/-- FLUSH: completes when every covered WRITE has (R342). -/
def State.flushStep (s : State) (tag : Nat) : State :=
  s.onCmd tag 0x03 fun s c _ =>
    if s.host.cmds.any fun d => d.op = 0x02 && covers c d.arr (d.fld 4 1) then s
    else
      let bad := s.host.failed.filter fun x => covers c x.1 x.2.1
      match bad.foldl (fun (a : Option (Nat × Nat × Nat × Nat)) x => match a with
          | some y => if x.1 < y.1 then some x else some y
          | none => some x) none with
      | some x => s.respond c x.2.2.1 0 [x.2.2.2]
      | none => s.respond c rcSuccess 0 []

/-! ### VERIFY (R368) -/

/-- The slabs that lie whole in a RAW chunk's buffer pass the checks of R272: fields, CRC, code words. -/
def slabsOk (e v : Nat) : Nat → Nat → Bool
  | 0, _ => true
  | k + 1, pos =>
    let h := bits v pos 64
    let cb := bits h 25 17
    let n := bits h 12 13
    let b := 8 + 2 * bits h 8 3
    if e < pos + 64 + cb then true
    else
      let pay := bits v (pos + 64) cb
      bits h 5 3 == 0 && bits h 42 6 == 0 && n != 0 && (!bit h 0 || cb == n * b) &&
        crc16 (leBytes 6 h ++ leBytes ((cb + 7) / 8) pay) == bits h 48 16 &&
        (bit h 0 || match lzwDecode (n * resBytes b) (cb + 1) pay cb 1 [] [] [] with
          | .ok _ => true
          | .error _ => false) &&
        slabsOk e v k ((pos + 64 + cb + 63) / 64 * 64)

/-- The payload of a RAW chunk decodes: the buffer's write-back words, then the buffer (R276, R271). -/
def rawChunkOk (p : List Nat) : Bool :=
  let w := pktField p 4 4
  bit w 28 || slabsOk (pktField p 0 4) (leNum (p.drop 16)) (p.length / 8 + 1) (w % 2 ^ 25 * 64)

/-- Chunks that end in the bytes gathered since a chunk began: how many fail, and what remains; none remains where padding begins
(R277, R280). -/
def chunkScan (deep : Bool) : Nat → List Nat → Nat → Nat × Option (List Nat)
  | 0, l, bad => (bad, some l)
  | k + 1, l, bad =>
    if l.length < 32 then (bad, some l)
    else if pktField l 0 4 = 0 then (bad, none)
    else
      let len := pktField l 0x18 4
      let total := 32 + (len + 7) / 8 * 8
      if l.length < total then (bad, some l)
      else
        let pay := (l.drop 32).take len
        let ok := crc32 (l.take 0x1C ++ pay) == pktField l 0x1C 4 &&
          (!deep || bits (pktField l 4 4) 4 3 != 0 || bit (pktField l 4 4) 8 || rawChunkOk pay)
        chunkScan deep k (l.drop total) (if ok then bad else bad + 1)

/-- Check the chunks of a take's block: chunks are followed from an extent's start. The failures, and the command with what it has
gathered. -/
def State.chunkCheck (s : State) (c : HostCmd) (b : Nat) (data : List Nat) : Nat × HostCmd :=
  let fresh := b % s.extBlocks (c.fld 4 1 - 2) = 0
  if c.n2 = 0 ∧ ¬ fresh then (0, c)
  else
    match chunkScan (c.flag 1) 4096 ((if fresh then [] else c.bytes) ++ data) 0 with
    | (bad, some l) => (bad, { c with n2 := 1, bytes := l })
    | (bad, none) => (bad, { c with n2 := 0, bytes := [] })

/-! ### Checkpoints of long operations (R384, R466) -/

/-- Bytes, or elements, that a long operation has dealt with: what SUSPENDED reports. -/
def HostCmd.progress (c : HostCmd) : Nat := if c.op = 0x04 then 4096 * c.pos else c.pos

/-- XFERRED of a long operation: VERIFY counts the bytes checked (R368), the others move no data (R361). -/
def HostCmd.longMoved (c : HostCmd) : Nat := if c.op = 0x04 then 4096 * c.pos else 0

/-- Answer the SUSPEND or CANCEL of a tag. -/
def State.replyTag (s : State) (g st : Nat) : State :=
  match s.hostCmd g with
  | some d => s.reply d st 0 []
  | none => s

/-- An operation is suspended: it answers SUSPENDED and is kept under a new OPID; SUSPEND answers after it. With 16 kept already SUSPEND
answers BUSY_RETRY and the operation runs on. -/
def State.opSuspend (s : State) (c : HostCmd) (g : Nat) : State :=
  if 16 ≤ s.host.ops.length then (s.setCmd { c with stop := none }).replyTag g rcBusy
  else
    let id := s.host.nextOpid
    let s := { s with host.nextOpid := id + 1, host.ops := s.host.ops ++ [(⟨id, { c with stop := none, started := false }⟩ : HostOp)] }
    (s.reply c rcSuspended c.longMoved (leBytes 8 id ++ leBytes 8 c.progress)).replyTag g rcSuccess

/-- An operation ends CANCELLED; CANCEL answers after it. -/
def State.opCancel (s : State) (c : HostCmd) (g : Nat) : State :=
  ((s.transStop c).reply c rcCancelled c.longMoved []).replyTag g rcSuccess

/-- A checkpoint of an operation: what waits for it takes effect, or the arbiter's pause does. -/
def State.checkpoint (s : State) (c : HostCmd) : State :=
  match c.stop with
  | some (0x21, g) => (s.setCmd c).opSuspend c g
  | some (_, g) => s.opCancel c g
  | none =>
    let s := s.setCmd c
    match c.jobKind with
    | some k => s.arbSet k 0 c.tag fun (j : ArbJob) => if j.st = 3 then { j with st := 2, pausedAt := s.now } else j
    | none => s

/-- As `onCmd`, for a long operation, which also goes on to the checkpoint of a pause that it has been asked for. -/
def State.onLong (s : State) (tag op : Nat) (k : State → HostCmd → Bool → State) : State :=
  match s.host.cmds.find? fun c => c.tag = tag && c.op = op with
  | none => s
  | some c =>
    let runs : Bool := match c.jobKind with
      | some j => match s.arbFind j 0 tag with
        | some j => j.st == 1 || j.st == 3
        | none => false
      | none => false
    if s.firmware && (c.started || s.mayStart c) && runs then
      let d := { c with started := true }
      k (s.setCmd d) d (!c.started && c.pos == 0)
    else s

/-- A failure that VERIFY found (R368, R372). -/
def State.verifyFail (s : State) (c : HostCmd) (b n : Nat) : State × HostCmd :=
  let s := s.logError 4 c.tag c.op 0 rcCheck (c.fld 4 1) b 1 []
  (s, { c with n1 := c.n1 + n, first := c.first.orElse fun _ => some b })

/-- VERIFY: its checks, then one block with each step (R368). -/
def State.verifyStep (s : State) (tag : Nat) : State :=
  s.onLong tag 0x04 fun s c first =>
    let st := if first then s.volCheck c false else 0
    if st ≠ 0 then s.respond c st 0 []
    else
      let v := c.fld 4 1
      let b := c.fld 8 8 + c.pos
      match s.blockRead c v b with
      | (s, .wait) => s
      | (s, .fail st _) => s.respond c st c.longMoved (if st = rcMedium then leBytes 8 b else [])
      | (s, .done data p ue) =>
        let q : Nat × HostCmd := if 2 ≤ v ∧ v ≤ 9 then s.chunkCheck c b data else (b2n ue, c)
        let r : State × HostCmd := if q.1 = 0 then (s, q.2) else s.verifyFail q.2 b q.1
        let s := r.1
        let c : HostCmd := { r.2 with pos := r.2.pos + 1, poison := if p.isSome && !ue then r.2.poison.orElse fun _ => some b else r.2.poison }
        if c.fld 16 4 ≤ c.pos then
          match c.first, c.poison with
          | some x, _ => s.respond c rcCheck c.longMoved (leBytes 8 x ++ leBytes 4 c.n1)
          | none, some x => s.respond c rcPoison c.longMoved (leBytes 8 x ++ leBytes 4 0)
          | none, none => s.respond c rcSuccess c.longMoved []
        else s.checkpoint c

end Sys2Proof.Machine
end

+-------+

| YOUR OBJECTIVE |
Beginning with the line containing "def State.verifyFail (s" in the material above, copy every line exactly until you have copied the line containing "s.onLong tag 0x04 fun s c first =>".

| RESPONSE AREA |
def State.verifyFail (s : State) (c : HostCmd) (b n : Nat) : State × HostCmd :=
  let s := s.logError 4 c.tag c.op 0 rcCheck (c.fld 4 1) b 1 []
  (s, { c with n1 := c.n1 + n, first := c.first.orElse fun _ => some b })

/-- VERIFY: its checks, then one block with each step (R368). -/
def State.verifyStep (s : State) (tag : Nat) : State :=
  s.onLong tag 0x04 fun s c first =>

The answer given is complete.